START Provided records
/-- GRAPH_STEP. -/
def opGraphStep (_c : Ctx) (d : Dev) (o : OpCtx) : OpResult × Dev :=
  let x := o.indexSlot
  let w := d.index x
  if !d.indexServes x then (.stops stBusy, d)
  else
    let ((q, k0), d) := d.queryOf o 0
    let (t, d) := d.inputD o 1
    if ixKind w == 1 && ixMetric w == 2 && zeroVector q then d.stopsWith o stBadArg k0
    else
      let cap := dimAt t.dims 1 - 8193
      let span := 8 * ixDim w
      let (pick, d) := d.pick (span * (ixCount w + 1))
      let q := if ixMetric w = 2 then unitOfVector pick q else q
      let own (n : Nat) : Nat → Nat := fun i => pick (span * (n + 1) + i)
      let score (n : Nat) : Nat × Counts := if ixKind w = 1 then (d.bound w (own n) q n, .none) else d.nodeScore x w (own n) q n
      let nb (n : Nat) : List Nat :=
        if ixKind w = 1 then d.cellNeighbours w n
        else validNodes w (toElems 4 (ixDeg w) (byteField (d.node w n) (16 + ixCS w) (4 * ixDeg w)))
      let charge (d : Dev) : Bool × Dev :=
        if ixKind w = 1 then d.charge o.cap.order 0 32 else d.charge o.cap.order 1 (ixDeg w)
      let f := frontierOf t cap
      let seeds := d.entryCells w
      let (ok, d) : Bool × Dev := if f.list.isEmpty && ixKind w == 1 then d.charge o.cap.order 0 seeds.length else (true, d)
      if !ok then d.stopsWith o stBudget k0
      else
        let f : Frontier := if f.list.isEmpty then f.batch w cap score seeds else f
        match f.walk w cap score nb charge (dcP o.word 27 20) d with
        | (false, f, d) => d.stopsWith o stBudget (k0.plus f.counts)
        | (true, (f : Frontier), d) =>
          let d := d.frontierSeen w f
          let deleted (n : Nat) : Bool := ixKind w == 2 && ndDeleted (d.node w n)
          let rows := dimAt (o.outDims 1) 1
          let live : List (Nat × Nat × Bool) := f.list.filter fun (e : Nat × Nat × Bool) => !deleted e.1
          let second : Tensor :=
            if ixKind w = 1 then
              let s : Walk := ⟨f.list, []⟩
              cellListTensor (rows - 1) (d.chosenCells w (rows - 1) s) false (decide (f.list.length < rows - 1))
            else listTensor (Header.raw live.length (ixLower w) 0 0) (live.map fun (e : Nat × Nat × Bool) => (ndHandle (d.node w e.1), e.2.1)) (rows - 4)
          if ixKind w == 2 && dcOut o.word 1 != noOperand && decide (rows - 4 < live.length) &&
              !streamingList o.plan.image (dcOut o.word 1) then d.stopsWith o stBadArg (k0.plus f.counts)
          else (.done (o.put 0 (f.tensor cap deleted) ++ o.put 1 second) (k0.plus f.counts),
            d.modIndex x fun k => { k with scans := satAdd 64 k.scans 1 })

/-- GRAPH_STEP. -/
def execGraphStep (capsule desc : Nat) (s : State) : Out := devStep (runOpCode 0x32 opGraphStep capsule desc) s

end Sys2Proof.Machine
end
END Provided records
* _Task brief_:
Would you reproduce all of the data exactly, without a single alteration?

* _Written response_:
/-- GRAPH_STEP. -/
def opGraphStep (_c : Ctx) (d : Dev) (o : OpCtx) : OpResult × Dev :=
  let x := o.indexSlot
  let w := d.index x
  if !d.indexServes x then (.stops stBusy, d)
  else
    let ((q, k0), d) := d.queryOf o 0
    let (t, d) := d.inputD o 1
    if ixKind w == 1 && ixMetric w == 2 && zeroVector q then d.stopsWith o stBadArg k0
    else
      let cap := dimAt t.dims 1 - 8193
      let span := 8 * ixDim w
      let (pick, d) := d.pick (span * (ixCount w + 1))
      let q := if ixMetric w = 2 then unitOfVector pick q else q
      let own (n : Nat) : Nat → Nat := fun i => pick (span * (n + 1) + i)
      let score (n : Nat) : Nat × Counts := if ixKind w = 1 then (d.bound w (own n) q n, .none) else d.nodeScore x w (own n) q n
      let nb (n : Nat) : List Nat :=
        if ixKind w = 1 then d.cellNeighbours w n
        else validNodes w (toElems 4 (ixDeg w) (byteField (d.node w n) (16 + ixCS w) (4 * ixDeg w)))
      let charge (d : Dev) : Bool × Dev :=
        if ixKind w = 1 then d.charge o.cap.order 0 32 else d.charge o.cap.order 1 (ixDeg w)
      let f := frontierOf t cap
      let seeds := d.entryCells w
      let (ok, d) : Bool × Dev := if f.list.isEmpty && ixKind w == 1 then d.charge o.cap.order 0 seeds.length else (true, d)
      if !ok then d.stopsWith o stBudget k0
      else
        let f : Frontier := if f.list.isEmpty then f.batch w cap score seeds else f
        match f.walk w cap score nb charge (dcP o.word 27 20) d with
        | (false, f, d) => d.stopsWith o stBudget (k0.plus f.counts)
        | (true, (f : Frontier), d) =>
          let d := d.frontierSeen w f
          let deleted (n : Nat) : Bool := ixKind w == 2 && ndDeleted (d.node w n)
          let rows := dimAt (o.outDims 1) 1
          let live : List (Nat × Nat × Bool) := f.list.filter fun (e : Nat × Nat × Bool) => !deleted e.1
          let second : Tensor :=
            if ixKind w = 1 then
              let s : Walk := ⟨f.list, []⟩
              cellListTensor (rows - 1) (d.chosenCells w (rows - 1) s) false (decide (f.list.length < rows - 1))
            else listTensor (Header.raw live.length (ixLower w) 0 0) (live.map fun (e : Nat × Nat × Bool) => (ndHandle (d.node w e.1), e.2.1)) (rows - 4)
          if ixKind w == 2 && dcOut o.word 1 != noOperand && decide (rows - 4 < live.length) &&
              !streamingList o.plan.image (dcOut o.word 1) then d.stopsWith o stBadArg (k0.plus f.counts)
          else (.done (o.put 0 (f.tensor cap deleted) ++ o.put 1 second) (k0.plus f.counts),
            d.modIndex x fun k => { k with scans := satAdd 64 k.scans 1 })

/-- GRAPH_STEP. -/
def execGraphStep (capsule desc : Nat) (s : State) : Out := devStep (runOpCode 0x32 opGraphStep capsule desc) s

end Sys2Proof.Machine
end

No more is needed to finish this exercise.